Proceedings Article | 16 December 2002
KEYWORDS: Doppler effect, Interferometers, Stars, Telescopes, Planets, Error analysis, Absorption, Germanium, Iodine, Spectrographs
Characterization of extra-solar planetary systems requires surveying for planets around hundreds of thousands of nearby stars of all types, with different metalicities, environments (star cluster and multiple star systems), ages etc. Space missions such as SIM, NGST and TPF will identify many of these systems. However, these missions need ground-based surveys to find candidates to improve their efficiency and provide complementary work. Among these surveys, Doppler radial velocity (RV) surveys, which have detected almost all of ~ 100 known planetary systems, will continue to be the most efficient for detecting planets. Though the cross-dispersed echelle spectroscopy has demonstrated high sensitivity and good efficiency for observing thousands of stars, (limited to late F,G, K and M type), it would be tremendously challenging to search for hundreds of thousands of stars since this would require more than 2 orders of magnitude improvement in observing efficiency. New techniques with high throughput and multi-object capability for high precision RV surveys are crucial in solving this problem. Here we introduce a new technique based on a multi-object fixed-delay interferometer with a first order grating postdisperser which provides the potential for all sky radial velocity surveys for planets.

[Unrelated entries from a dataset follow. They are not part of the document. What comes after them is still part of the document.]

-- ==== Sys2Proof/Machine/Writes.lean ====
section
/-! DEFINITION. Accesses to register space that no other command covers: plain writes (R10), the sequencer table bank and the
timer block as BAR0 shows them (R287, R290, R368), accesses outside the registers (R60, R62), 64-bit counters (R64 to R67), and the
pending bits (R76). -/

namespace Sys2Proof.Machine

open Sys2Proof Sys2Proof.Reg

/-! Who may reach what -/

/-- May a requester reach register space: the host through an open memory space, JTAG with debug enabled (R493, R647)? -/
def Block.reaches (b : Block) (who : Requester) : Bool :=
  !b.rst.off && (match who with
    | .host => b.hostIn
    | .ridge m => decide (m < 4) && b.released .ridge
    | .jtag => b.on KEY_STATUS_DEBUG)

/-- Is an offset one that a register table, a header, a directory or another rule lists: the banks behind the CRZ window (R287, R368),
the windows of instances, the translation entries and the slices (R465, R487), the acquisition directory (R407), the MSI-X table and its PBA (R517) (R60)? -/
def listed (a : Nat) : Bool :=
  (rowOf a).isSome || (treeWord a).isSome || (decide (0x1100000 ≤ a) && decide (a < 0x1210000)) ||
    (decide (0x4120000 ≤ a) && decide (a < 0x4130000)) || (decide (0x4200000 ≤ a) && decide (a < 0x4240000)) ||
    (decide (0x4900000 ≤ a) && decide (a < 0x5100000)) || (decide (0x3100000 ≤ a) && decide (a < 0x3200000)) || (decide (0x77F00 ≤ a) && decide (a < 0x80000))

/-- Can the registers of the unit at an offset be read: it is there and released; a retired one's stay readable (R4, R58, R608)? -/
def Block.unitRead (b : Block) (a : Nat) : Bool :=
  match unitOf a with
  | none => false
  | some u => b.member.has u && b.released u.cls

/-- Is the unit at an offset there, not retired and released, and the register one of the member's (R4, R58, R608, R715)? -/
def Block.unitOpen (b : Block) (a : Nat) : Bool :=
  match unitOf a with
  | none => false
  | some u => b.member.has u && !b.on (stRetired u.hdr) && b.released u.cls && b.member.regMask a != 0

/-! The sequencer table bank (R290) -/

/-- Is a byte of the bank in an active bank of a table, of the trigger list or of the snapshot list, or in the carry map while a swap
is armed? -/
def Block.seqHeld (b : Block) (o : Nat) : Bool :=
  if o < 0x80000 then o / 0x10000 % 2 == b.get (tblBank (o / 0x20000))
  else if o < 0x90000 then (o - 0x80000) / 0x8000 == b.get CRZ_STATUS_TRIG_BANK
  else if 0xA0000 ≤ o ∧ o < 0xB0000 then b.swapState == 1 || b.swapState == 3
  else if 0xB0000 ≤ o ∧ o < 0xB1000 then (o - 0xB0000) / 0x800 == b.crz.snapBank
  else false

/-- A write refused under R290: CRZ_WRITE_REFUSED and event 722. -/
def Block.seqRefuse (b : Block) : Block := (b.crzCnt 11 1).raise 722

This kind of instrument is a combination of a fixed-delay interferometer with a moderate resolution post-disperser. Doppler measurements are conducted by monitoring stellar interferometric fringe phase shifts instead of absorption line centroid shifts as in the echelle. High Doppler sensitivity is achieved by optimizing the optical delay in the interferometer and reducing photon noise by measuring multiple fringes over a broadband realized by the post-disperser. Since the resulting Doppler sensitivity is independent of the dispersion power of the post-disperser, the whole instrument can be designed for multiple objects, high throughput, and high Doppler sensitivity, while the instrument can be made very compact, thermally and mechanically rigid, and low-cost compared to the echelles. Its superior stability and simple instrument response allow its easy adaptation to other wavelengths such as UV and IR. Once a multi-object instrument of this type, with possible UV, visible and near-IR instrument channels, is coupled with a wide field telescope (a few degree, such as Sloan and WIYN), it will produce hundreds of fringing spectra to allow simultaneous searching for planets around late type F, G, and K stars in the visible, early type B and A-type stars, and white dwarfs in UV and late M-dwarfs in near-IR.

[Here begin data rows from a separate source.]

-- ==== Sys2Proof/Machine/UnitReset.lean ====
section
/-! DEFINITION. Quiesce and unit resets (R53, R78 to R81), and what a reset of each unit does to it. -/

namespace Sys2Proof.Machine

open Sys2Proof Sys2Proof.Reg

/-- A register word with its ROS and RWL fields kept and the others at reset (R79). -/
def unitWord (a : Nat) (v : Word) : Word :=
  match rowOf a with
  | some r => BitVec.ofNat 32 (keepFields (r.fields.map (fun f => { f with keep := f.acc == .ros || f.acc == .rwl })) (resetOf a).toNat v.toNat)
  | none => resetOf a

/-- A word of a unit's header after its reset: RETIRED, FORCED, SPARE and UNIT_QTMO stay (R50, R79). -/
def headerAfter (u : UnitRef) (a : Nat) (v : Word) : Word :=
  if a = u.hdr + 8 then BitVec.ofNat 32 ((resetOf a).toNat ||| (v.toNat &&& 0x14))
  else if a = u.hdr + 4 ∨ a = u.hdr + 0x18 then v
  else resetOf a

/-- Does a unit reset of THL reset a register: its error latches and counters (R541)? -/
def thlLatch (a : Nat) : Bool :=
  a == THL_ERR || a == THL_CRC_ADDR_LO || a == THL_CRC_ADDR_HI || a == THL_CNT_ROLL || (decide (THL_CNTi 0 ≤ a) && decide (a < THL_CNTi 6))

/-- Does a register keep its value over a unit reset because its chapter says so (R411, R464, R517, R541, R661, R666)? -/
def chapterKept (u : UnitRef) (a : Nat) : Bool :=
  match u.cls with
  | .thl => !thlLatch a
  | .key => !(a == KEY_CMD || (decide (KEY_DATAw 0 ≤ a) && decide (a < KEY_DATAw 16)) || (decide (KEY_RDATAw 0 ≤ a) && decide (a < KEY_RDATAw 16)))
  | .hif => hifKept a
  | .vin => decide (VIN_INSTi_STAT 0 ≤ a)
  | .acq => match rowOf a with
    | some r => r.base == ACQ_CSETs_PROD 0 || r.base == ACQ_CSETs_CONS 0 || r.base == ACQ_CSETs_POOL_LO 0 || r.base == ACQ_CSETs_POOL_HI 0 ||
        r.base == ACQ_CSETs_POOL_SIZE 0
    | none => false
  | .rope => a == ROPE_ROLE || a == ROPE_LEASE || a == ROPE_ID
  | _ => false

/-- The registers of a unit after its reset. TIM, CRN and the auxiliary segments take their warm values (R83, R597, R678). -/
def Block.unitRegs (b : Block) (u : UnitRef) : Block :=
  { b with regs := b.regs.map (fun e =>
      if unitOf e.1 ≠ some u then e
      else if u.hdr ≤ e.1 ∧ e.1 < u.hdr + 0x40 then (e.1, headerAfter u e.1 e.2)
      else if u.cls = .tim ∨ u.cls = .crn ∨ u.cls = .aux then (e.1, warmWord e.1 e.2)
      else if chapterKept u e.1 then e
      else (e.1, unitWord e.1 e.2)) }

/-- Physical core c starts anew, with no task. -/
def Block.coreReset (b : Block) (c : Nat) : Block := (b.abortCore c).setCore c {}

/-- What no register of a unit shows, before its registers are reset. -/
def Block.unitClear (b : Block) (u : UnitRef) : Block :=
  let i := u.inst
  match u.cls with
  | .prt =>
    let b := b.linkDrop i
    let b := match b.pairOf i with
      | some (_, q) => b.doIf (decide (i < q)) (fun b => b.setPrt q { b.prt q with ring := [] })
      | none => b
    b.setPrt i { ({} : Port) with epoch := b.tim.elapsed }
  | .stn =>
    let b := b.linkDrop (16 + i)
    let sw := fun (w : Swc) => { w with saGen := w.saGen.filter (fun e => e.1 / 64 != i), wakeAt := w.wakeAt.filter (fun e => e.1 != i), idleAt := w.idleAt.filter (fun e => e.1 != i) }
    (b.setPrt (16 + i) { ({} : Port) with epoch := b.tim.elapsed }).modSwc sw
  | .swc =>
    let b := (List.range 23).foldl (fun b e => b.flushPort e none) b
    { b with swc := { ({} : Swc) with
        fdb := b.swc.fdb.filter (fun e => e.static), saGen := b.swc.saGen, nextId := b.swc.nextId, direct := b.swc.direct,
        wakeAt := b.swc.wakeAt, idleAt := b.swc.idleAt }, pub := [] }
  | .rhz => { b with rhz := { b.rhz with queue := (i, []) :: b.rhz.queue } }
  | .sor => b.laneSwitch i
  | .crz =>
    let b := b.each 128 (fun c b => b.coreReset c)
    { b with crz := { ({} : Crz) with inst := b.crz.inst }, crzEvt := [] }
  | .tuft =>
    let b := b.each 8 (fun k b => b.coreReset (8 * i + k))
    { b with frd := { b.frd with freq := (i, none) :: b.frd.freq, changing := (i, false) :: b.frd.changing } }
  | .frond => b.coreReset i
  | .tim => let b := b.dropLaunches; { b with tim := b.tim.warm }
  | .acq =>
    let b := b.acqCut
    { b with acq := { ({} : Acq) with cset := b.acq.cset.map (fun e => (e.1, { e.2 with en := false, cur := none, queue := [], settle := none, xtEnd := none })) } }
  | .aux => (b.txFlush i).auxWarm i
  | .rope => b.ropeDown
  | .crn => { b with fifo := [], marker := none, firstLost := [] }
  | .img => { b with img := { b.img with erase := none, scrub := none, scrubs := [], stagedFull := false } }
  | .key => b.clearRdata
  | .hif => b.hifReset
  | .thl => { b with hostWait := [] }
  | _ => b

/-- What follows the reset: a switch core's gate follows the lease afresh, a tuft's PLL locks, a Ridge core starts at RIDGE_BOOT. -/
def Block.unitAfter (b : Block) (u : UnitRef) (who : Nat) : Block :=
  match u.cls with
  | .swc => b.gateFollow
  | .key => if b.on KEY_CMD_BUSY then b.set KEY_CMD_RESULT 2 else b
  | .tuft =>
    let t := u.inst
    let b := ((b.set (FRD_TUFTt_STAT_CUR_MHZ t) (b.tuftTarget t)).set (FRD_TUFTt_STAT_LOCK t) 1).set (bitOf NRG_CLK_LOCK t) 1
    let b := b.showPcMapped
    match (List.range 16).find? (fun l => who == 3 && b.on (CRZ_TUFTMAPt_EN l) && !b.on (CRZ_TUFTMAPt_NOTUFT l) && b.tuftOf l == t) with
    | none => b
    | some l => (List.range 8).foldl (fun b k =>
        b.doIf (b.on (CRZ_LCMAPl_EN (8 * l + k))) (fun b => (b.loadTcm (8 * l + k) (b.coreOf (8 * l + k))).freshCore (8 * l + k))) (b.loadTuft l t)
  | .ridge =>
    let m := u.inst
    let b := b.ridgeStart m
    b.modRst (fun r => { r with ridgeAt := (m, some b.xtal) :: r.ridgeAt, ridgeHalf := (m, false) :: r.ridgeHalf })
  | .sor => b.laneLoad u.inst
  | .vin => b.shadowReload
  | _ => b

/-- Has a unit accepted work that it has not finished (R78): frames under way, tasks, entries, commands, segments being filled? -/
def Block.inFlight (b : Block) (u : UnitRef) : Bool :=
  let sends := fun (p : Nat) => (b.swc.sending.get (fun _ => none) p).isSome
  match u.cls with
  | .prt => sends u.inst
  | .stn => sends (16 + u.inst)
  | .swc => !b.swc.ingress.isEmpty || !b.swc.store.isEmpty
  | .rhz => !(b.rhz.queue.get (fun _ => []) u.inst).isEmpty
  | .crz => !b.crz.runs.isEmpty || !b.crz.ticks.isEmpty
  | .tuft => (List.range 8).any (fun k => (b.onCore (8 * u.inst + k)).isSome)
  | .frond => (b.onCore u.inst).isSome
  | .acq => b.acq.cset.any (fun e => (b.acq.cset.get (fun _ => {}) e.1).cur.isSome)
  | .img => b.on IMG_CMD_BUSY || b.img.erase.isSome || b.img.scrub.isSome
  | .key => b.on KEY_CMD_BUSY
  | .hif => !b.hif.due.isEmpty && b.hostOpen
  | .vin => !b.vin.writes.isEmpty
  | .crn => !b.fifo.isEmpty && b.on CRN_CTRL_EN && !b.on CRN_CTRL_FREEZE
  | _ => false

/-- Step 3 of R79: each transaction that a forced unit still holds completes towards its requester with status UNIT_RESET. For a submission
entry (R474) and a transmit descriptor (R72) the spec gives that status no number: a free value. -/
def Block.forceEnd (b : Block) (u : UnitRef) : Block :=
  match u.cls with
  | .vin =>
    let ws := b.vin.writes
    ws.foldl (fun b w => let r := b.draw 256; r.2.completeOf w.qgen w.inst w.sq w.cid r.1 0) (b.modVin (fun v => { v with writes := [] }))
  | .swc =>
    let r := b.swc.txRing.foldl (fun (r : Block × List (Nat × Nat × Bool)) e =>
      if e.2.2 then (r.1, r.2 ++ [e]) else (let d := r.1.draw 256; (d.2, r.2 ++ [(e.1, d.1, true)]))) (b, [])
    r.1.txComplete r.2
  | _ => b

/-- Steps 4 and 5 of R79, and the UNIT_RESET record (R675). -/
def Block.unitReset (b : Block) (u : UnitRef) (forced : Bool) : Block :=
  let who := b.rst.who.get (fun _ => 3) u.hdr
  let b := ((b.unitClear u).unitRegs u).unitAfter u who
  let b := (((((b.set (ctlReset u.hdr) 0).set (ctlQuiesce u.hdr) 0).set (stResetBusy u.hdr) 0).set (stQuiescing u.hdr) 0).set
    (stIdle u.hdr) 0).set (stFault u.hdr) 0
  let b := b.modRst (fun r => { r with
    who := r.who.filter (fun e => e.1 != u.hdr), since := r.since.filter (fun e => e.1 != u.hdr), group := r.group.filter (fun e => e.1 != u.hdr) })
  b.report 0x03 0xFFFF (UnitRef.id u) (if forced then 1 else 0) ((leBytes 4 (UnitRef.id u) ++ leBytes 1 who).map (fun x => x.toNat))

/-- Step 3 of R79: the reset is forced. -/
def Block.forceReset (b : Block) (u : UnitRef) : Block := ((b.forceEnd u).set (stForced u.hdr) 1).unitReset u true

/-- The header whose UNIT_QTMO times a unit's reset: its group's where it is part of a group's reset (R53), else its own. -/
def Block.timer (b : Block) (u : UnitRef) : Nat := b.rst.group.get (fun _ => u.hdr) u.hdr

/-- A unit's reset begins; a UNIT_QTMO of 0 forces it at once (R52, R79). -/
def Block.resetBegin (b : Block) (u : UnitRef) (who : Nat) (hdr : Nat) : Block :=
  if b.on (stResetBusy u.hdr) then b
  else
    let b := (b.resetMark u who).doIf (hdr != u.hdr) (fun b => b.modRst (fun r => { r with group := (u.hdr, hdr) :: r.group }))
    if b.get (qtmo hdr) = 0 then b.forceReset u else b

/-! Commands -/

/-- The present children of a group that are not retired, or the unit alone. -/
def Block.targets (b : Block) (u : UnitRef) : List UnitRef :=
  if u.cls.isGroup then u.children.filter (fun c => b.member.has c && !b.on (stRetired c.hdr)) else [u]

/-- Does R81 refuse a write that would quiesce or reset a unit, or one unit of a group? -/
def Block.leaseRefuses (b : Block) (u : UnitRef) : Bool := b.leased && (b.targets u).any (fun c => b.isNamed c)

/-- The unit whose header lies at hdr, where a requester reaches it and it is there, released and not retired (R58). -/
def Block.unitFor (b : Block) (who : Requester) (hdr : Nat) : Option UnitRef :=
  if !b.reaches who then none
  else match unitAt hdr with
    | none => none
    | some u => if b.unitOpen u.hdr then some u else none

/-- QUIESCE of one unit takes a value (R78). -/
def Block.quiesce1 (b : Block) (v : Bool) (u : UnitRef) : Block :=
  if b.on (stResetBusy u.hdr) then b
  else if v then (if b.on (ctlQuiesce u.hdr) then b else (b.set (ctlQuiesce u.hdr) 1).set (stQuiescing u.hdr) 1)
  else ((b.set (ctlQuiesce u.hdr) 0).set (stQuiescing u.hdr) 0).set (stIdle u.hdr) 0

/-- R78, R53, R81: QUIESCE of the unit or group whose header lies at hdr is written. -/
def execUnitQuiesceWrite (who : Requester) (hdr : Nat) (v : Bool) (s : State) : Host.Outcome State Fault Refusal :=
  run (fun b =>
    match b.unitFor who hdr with
    | none => b
    | some u =>
      if v ∧ b.leaseRefuses u = true then b.rootErr who (u.hdr + 0xC) ROOT_ERR_REFUSED
      else
        let b := (b.targets u).foldl (fun b c => b.quiesce1 v c) b
        if u.cls.isGroup then b.set (ctlQuiesce u.hdr) (if v then 1 else 0) else b) s

/-- R78, R79: a quiescing unit holds no in-flight work. -/
def execUnitIdleReached (hdr : Nat) (s : State) : Host.Outcome State Fault Refusal :=
  run (fun b =>
    match unitAt hdr with
    | none => b
    | some u =>
      if b.released u.cls = false ∨ b.member.has u = false ∨ b.on (ctlQuiesce hdr) = false ∨
          (!b.on (stQuiescing hdr) && !b.on (stResetBusy hdr)) = true ∨ b.inFlight u = true then b
      else if b.on (stResetBusy hdr) ∧ b.get (qtmo (b.timer u)) = 0 then b.forceReset u
      else
        let b := (b.set (stQuiescing hdr) 0).set (stIdle hdr) 1
        if b.on (stResetBusy hdr) then (b.set (stForced hdr) 0).unitReset u false else b) s

/-- R79, R80, R81, R53: a write of 1 to RESET of the unit or group whose header lies at hdr. -/
def execUnitResetRequest (who : Requester) (hdr : Nat) (s : State) : Host.Outcome State Fault Refusal :=
  run (fun b =>
    match b.unitFor who hdr with
    | none => b
    | some u =>
      let ts := b.targets u
      if b.leaseRefuses u then b.rootErr who (u.hdr + 0xC) ROOT_ERR_REFUSED
      else
        let b := if ts.all (fun c => c.cls.resettable) then b else b.rootErr who (u.hdr + 0xC) ROOT_ERR_REFUSED
        (ts.filter (fun c => c.cls.resettable)).foldl (fun b c => b.resetBegin c (Requester.code who) u.hdr) b) s

/-- The units whose resets the UNIT_QTMO of the header at hdr times and that have not reached IDLE. -/
def Block.overdue (b : Block) (u : UnitRef) : List UnitRef :=
  ((if u.cls.isGroup then u.children else [u]).filter b.member.has).filter (fun c =>
    b.released c.cls && b.on (stResetBusy c.hdr) && !b.on (stIdle c.hdr) && b.timer c == u.hdr)

/-- R79, R53: the UNIT_QTMO at hdr, in µs since the reset of a unit or a group began, elapses without IDLE: the reset is forced. -/
def execQuiesceTimeout (hdr : Nat) (s : State) : Host.Outcome State Fault Refusal :=
  run (fun b =>
    match unitAt hdr with
    | none => b
    | some u =>
      let us := b.overdue u
      match us with
      | [] => b
      | c :: _ => us.foldl (fun b c => b.forceReset c) (b.advanceXtal (b.rst.since.get (fun _ => 0) c.hdr + 1000 * b.get (qtmo hdr)))) s

end Sys2Proof.Machine
end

The first light observations of our prototype interferometer at the Hobby-Eberly 9m and Palomar 5m telescopes in 2001 have demonstrated that this new technique can approach high Doppler precision mainly determined by photon statistics (Ge et al. 2001; van Eyken et al. 2001; Ge et al. 2002). For instance, a stellar intrinsic Doppler precision of ~ 3 m/s has been achieved with a wavelength coverage of ~ 140 Å and S/N ~ 120 per pixel. The overall short-term Doppler measurement error is ~ 9 m/s. This is mainly caused by low fringe contrast (or visibility) of the iodine absorption lines (~ 2.5% vs. ~7% in stellar lines) for wavelength calibration. Recent observing at the KPNO 2.1-m telescope demonstrated good instrument throughput and increased wavelength coverage. The total detection efficiency including the sky, telescope and fiber transmission losses, the instrument and iodine transmission losses and detector quantum efficiency is 3.4% under 1.5 arcsec seeing conditions. This efficiency is already comparable to all of the echelle spectrometers for planet detection.